- The problem
In the data below, find every line with the word "badVal" and copy it out.
┌─ Material supplied
/-- Section 5, parameter writes. -/
theorem test_phSetp_clamps : (after (.phSetp 0#8 0#8) 25 State.reset).ph.rate = .rat 20 ∧
    (after (.phSetp 0#8 0#8) 25 State.reset).estat = 0x20#7 := by decide +kernel

/-- Section 9, P3 command 4: the parabola is refused. -/
theorem test_phSetp_parabola : reached (exec (.phSetp 4#8 5#8) State.reset) =
    some { State.reset with status := .badVal, estat := 0x10#7 } := by decide +kernel

theorem test_phGetp_wave :
    out (.phGetp 5#8) 0 (after (.phSetp 3#8 5#8) 0 State.reset) = some (.ok, .rat 3) := by decide +kernel

/-- Section 5, vector A, first call. -/
theorem test_phProc_impulse :
    near (after (.phProc 0#8) 1 (ready Config.default 44100 16)).dout (1277797247183 / 10 ^ 12) = true := by
  decide +kernel

/-- Section 5, vector F, first call: the modulated stages, the last one clamped. -/
theorem test_phProc_modulated :
    (after (.phProc 0#8) 1 { ready Config.default 1000 16 with ph :=
      { (ready Config.default 1000 16).ph with rate := .rat 20, depth := .rat 100, wave := .tri } }).ph.fc =
      ⟨.rat 104, .rat 208, .rat 416, .rat 450⟩ := by decide +kernel

/-- Rule R144's examples. -/
theorem test_apfSetp_retunes :
    near ((after (.apfSetp 0#2 .s2) 1000 (ready Config.default 48000 16)).ph.d0.get .s2)
      (-876976462993 / 10 ^ 12) = true := by decide +kernel

theorem test_apfSetp_clamps :
    (after (.apfSetp 0#2 .s2) 30000 (ready Config.default 48000 16)).ph.fc.get .s2 = .rat 21600 ∧
      (after (.apfSetp 0#2 .s2) 30000 (ready Config.default 48000 16)).estat = 0x20#7 := by decide +kernel

theorem test_apfGetp_q : out (.apfGetp 1#2 .s3) 0 (ready Config.default 44100 16) =
    some (.ok, .rat (707 / 1000)) := by decide +kernel

/-- Section 4, third sequence, second sample: with coefficient 0 the stage is a one-sample delay. -/
theorem test_apfProc_delay :
    out (.apfProc 0#8 .s1) (-1) (after (.apfProc 0#8 .s1) 3 (ready Config.default 1000 16)) =
      some (.ok, .rat 3) := by decide +kernel

/-- Section 4: a bad channel passes the sample through. -/
theorem test_apfProc_bad_channel : out (.apfProc 2#8 .s0) (3 / 10) (ready Config.default 44100 16) =
    some (.badCh, .rat (3 / 10)) := by decide +kernel

/-- Rule R147's example. -/
theorem test_apfGetg :
    near (after (.apfGetg .s0) 0 (after (.phReset 1#8) 44100 State.reset)).dout
      (-985852955569 / 10 ^ 12) = true := by decide +kernel

theorem test_apfGets : out (.apfGets 1#8 .s1) 0 (after (.apfProc 1#8 .s1) 3 (ready Config.default 1000 16)) =
    some (.ok, .rat 3) := by decide +kernel

/-- Rule R125's example. -/
theorem test_lfoAdv_wraps :
    out (.lfoAdv 1#8 true .phaser) (1 / 4) (after (.lfoAdv 1#8 true .phaser) (9 / 10)
      (ready Config.default 44100 16)) = some (.ok, .rat (3 / 20)) := by decide +kernel

/-- Section 3: a negative increment. -/
theorem test_lfoAdv_negative :
    out (.lfoAdv 0#8 true .flanger) (-1 / 4) (after (.lfoAdv 0#8 true .flanger) (1 / 10)
      (ready Config.default 44100 16)) = some (.ok, .rat (17 / 20)) := by decide +kernel

/-- Rule R126's example. -/
theorem test_lfoRender_quad :
    out (.lfoRender 0#8 1#3 true .flanger) 0 (after (.lfoAdv 0#8 true .flanger) (1 / 8)
      (ready Config.default 44100 16)) = some (.ok, .rat (3 / 4)) := by decide +kernel

/-- Rule R245's examples: the channel is checked before the waveform. -/
theorem test_lfoRender_order : out (.lfoRender 5#8 7#3 false .phaser) 0 State.reset = some (.uninit, .rat 0) ∧
    out (.lfoRender 5#8 7#3 false .phaser) 0 (ready Config.default 44100 16) = some (.badCh, .rat 0) ∧
    out (.lfoRender 1#8 7#3 false .phaser) 0 (ready Config.default 44100 16) = some (.badVal, .rat 0) := by
  decide +kernel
└─
- Result for this task
    some { State.reset with status := .badVal, estat := 0x10#7 } := by decide +kernel
    out (.lfoRender 1#8 7#3 false .phaser) 0 (ready Config.default 44100 16) = some (.badVal, .rat 0) := by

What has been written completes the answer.